You can change picker view selection line color using private headers of UIPickerView. Just set color for _magnifierLineColor key

pickerView.setValue(UIColor.red, forKey: "_magnifierLineColor")
0

This is how I did it in Swift 4.2

private let pickerSelectionIndicatorHeight: CGFloat = 62.0

    let pickerSelectionIndicatorTopLine = UIView()
    let pickerSelectionIndicatorBottomLine = UIView()

    pickerSelectionIndicatorTopLine.backgroundColor = UIColor.white
    pickerSelectionIndicatorBottomLine.backgroundColor = UIColor.white

    picker.addSubview(pickerSelectionIndicatorTopLine)
    picker.addSubview(pickerSelectionIndicatorBottomLine)
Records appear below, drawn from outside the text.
/-! ### postAll -/

@[simp] theorem postAll_mem (es : List Event) : (postAll s es).mem = s.mem := rfl
@[simp] theorem postAll_poison (es : List Event) : (postAll s es).poison = s.poison := rfl
@[simp] theorem postAll_threads (es : List Event) : (postAll s es).threads = s.threads := rfl
@[simp] theorem postAll_cores (es : List Event) : (postAll s es).cores = s.cores := rfl
@[simp] theorem postAll_clusters (es : List Event) : (postAll s es).clusters = s.clusters := rfl
@[simp] theorem postAll_slices (es : List Event) : (postAll s es).slices = s.slices := rfl
@[simp] theorem postAll_dies (es : List Event) : (postAll s es).dies = s.dies := rfl
@[simp] theorem postAll_parts (es : List Event) : (postAll s es).parts = s.parts := rfl
@[simp] theorem postAll_flotillas (es : List Event) : (postAll s es).flotillas = s.flotillas := rfl
@[simp] theorem postAll_nextFlotilla (es : List Event) : (postAll s es).nextFlotilla = s.nextFlotilla := rfl
@[simp] theorem postAll_saved (es : List Event) : (postAll s es).saved = s.saved := rfl
@[simp] theorem postAll_pkg (es : List Event) : (postAll s es).pkg = s.pkg := rfl
@[simp] theorem postAll_cur (es : List Event) : (postAll s es).cur = s.cur := rfl
@[simp] theorem postAll_exHalf (es : List Event) : (postAll s es).exHalf = s.exHalf := rfl
@[simp] theorem postAll_turns (es : List Event) : (postAll s es).turns = s.turns := rfl
@[simp] theorem postAll_picks (es : List Event) : (postAll s es).picks = s.picks := rfl
@[simp] theorem postAll_due (es : List Event) : (postAll s es).due = s.due ++ es := rfl
@[simp] theorem postAll_timers (es : List Event) : (postAll s es).timers = s.timers := rfl
@[simp] theorem postAll_nextTx (es : List Event) : (postAll s es).nextTx = s.nextTx := rfl
@[simp] theorem postAll_fresh (es : List Event) : (postAll s es).fresh = s.fresh := rfl
@[simp] theorem postAll_unlogged (es : List Event) : (postAll s es).unlogged = s.unlogged := rfl

/-! ### dropTimer -/

@[simp] theorem dropTimer_mem (e : Event) : (dropTimer s e).mem = s.mem := rfl
@[simp] theorem dropTimer_poison (e : Event) : (dropTimer s e).poison = s.poison := rfl
@[simp] theorem dropTimer_threads (e : Event) : (dropTimer s e).threads = s.threads := rfl
@[simp] theorem dropTimer_cores (e : Event) : (dropTimer s e).cores = s.cores := rfl
@[simp] theorem dropTimer_clusters (e : Event) : (dropTimer s e).clusters = s.clusters := rfl
@[simp] theorem dropTimer_slices (e : Event) : (dropTimer s e).slices = s.slices := rfl
@[simp] theorem dropTimer_dies (e : Event) : (dropTimer s e).dies = s.dies := rfl
@[simp] theorem dropTimer_parts (e : Event) : (dropTimer s e).parts = s.parts := rfl
@[simp] theorem dropTimer_flotillas (e : Event) : (dropTimer s e).flotillas = s.flotillas := rfl
@[simp] theorem dropTimer_nextFlotilla (e : Event) : (dropTimer s e).nextFlotilla = s.nextFlotilla := rfl
@[simp] theorem dropTimer_saved (e : Event) : (dropTimer s e).saved = s.saved := rfl
@[simp] theorem dropTimer_pkg (e : Event) : (dropTimer s e).pkg = s.pkg := rfl
@[simp] theorem dropTimer_cur (e : Event) : (dropTimer s e).cur = s.cur := rfl
@[simp] theorem dropTimer_exHalf (e : Event) : (dropTimer s e).exHalf = s.exHalf := rfl
@[simp] theorem dropTimer_turns (e : Event) : (dropTimer s e).turns = s.turns := rfl
@[simp] theorem dropTimer_picks (e : Event) : (dropTimer s e).picks = s.picks := rfl
@[simp] theorem dropTimer_due (e : Event) : (dropTimer s e).due = s.due := rfl
@[simp] theorem dropTimer_timers (e : Event) : (dropTimer s e).timers = s.timers.filter fun x => x != e := rfl
@[simp] theorem dropTimer_nextTx (e : Event) : (dropTimer s e).nextTx = s.nextTx := rfl
@[simp] theorem dropTimer_fresh (e : Event) : (dropTimer s e).fresh = s.fresh := rfl
@[simp] theorem dropTimer_unlogged (e : Event) : (dropTimer s e).unlogged = s.unlogged := rfl

/-! ### tick -/

@[simp] theorem tick_mem : (tick s).mem = s.mem := rfl
@[simp] theorem tick_poison : (tick s).poison = s.poison := rfl
@[simp] theorem tick_threads : (tick s).threads = s.threads := rfl
@[simp] theorem tick_cores : (tick s).cores = s.cores := rfl
@[simp] theorem tick_clusters : (tick s).clusters = s.clusters := rfl
@[simp] theorem tick_slices : (tick s).slices = s.slices := rfl
@[simp] theorem tick_dies : (tick s).dies = s.dies := rfl
@[simp] theorem tick_parts : (tick s).parts = s.parts := rfl
@[simp] theorem tick_flotillas : (tick s).flotillas = s.flotillas := rfl
@[simp] theorem tick_nextFlotilla : (tick s).nextFlotilla = s.nextFlotilla := rfl
@[simp] theorem tick_saved : (tick s).saved = s.saved := rfl
@[simp] theorem tick_pkg : (tick s).pkg = s.pkg := rfl
@[simp] theorem tick_cur : (tick s).cur = s.cur := rfl
@[simp] theorem tick_exHalf : (tick s).exHalf = s.exHalf := rfl
@[simp] theorem tick_turns : (tick s).turns = s.turns := rfl
@[simp] theorem tick_picks : (tick s).picks = s.picks := rfl
@[simp] theorem tick_due : (tick s).due = s.due := rfl
@[simp] theorem tick_timers : (tick s).timers = s.timers := rfl
@[simp] theorem tick_nextTx : (tick s).nextTx = s.nextTx + 1 := rfl
@[simp] theorem tick_fresh : (tick s).fresh = s.fresh := rfl
@[simp] theorem tick_unlogged : (tick s).unlogged = s.unlogged := rfl

end Sys2Proof.Machine
end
    pickerSelectionIndicatorTopLine.translatesAutoresizingMaskIntoConstraints = false
    pickerSelectionIndicatorTopLine.leadingAnchor.constraint(equalTo: picker.leadingAnchor, constant: 0).isActive = true
    pickerSelectionIndicatorTopLine.trailingAnchor.constraint(equalTo: picker.trailingAnchor, constant: 0).isActive = true
    pickerSelectionIndicatorTopLine.heightAnchor.constraint(equalToConstant: 1).isActive = true
    pickerSelectionIndicatorTopLine.centerYAnchor.constraint(equalTo: picker.centerYAnchor, constant: -(pickerSelectionIndicatorHeight / 2 + 1.0)).isActive = true

    pickerSelectionIndicatorBottomLine.translatesAutoresizingMaskIntoConstraints = false
    pickerSelectionIndicatorBottomLine.leadingAnchor.constraint(equalTo: picker.leadingAnchor, constant: 0).isActive = true
    pickerSelectionIndicatorBottomLine.trailingAnchor.constraint(equalTo: picker.trailingAnchor, constant: 0).isActive = true
    pickerSelectionIndicatorBottomLine.heightAnchor.constraint(equalToConstant: 1).isActive = true
    pickerSelectionIndicatorBottomLine.centerYAnchor.constraint(equalTo: picker.centerYAnchor, constant: (pickerSelectionIndicatorHeight / 2 + 1.0)).isActive = true

this code can of course be encapsulated in extension if needed.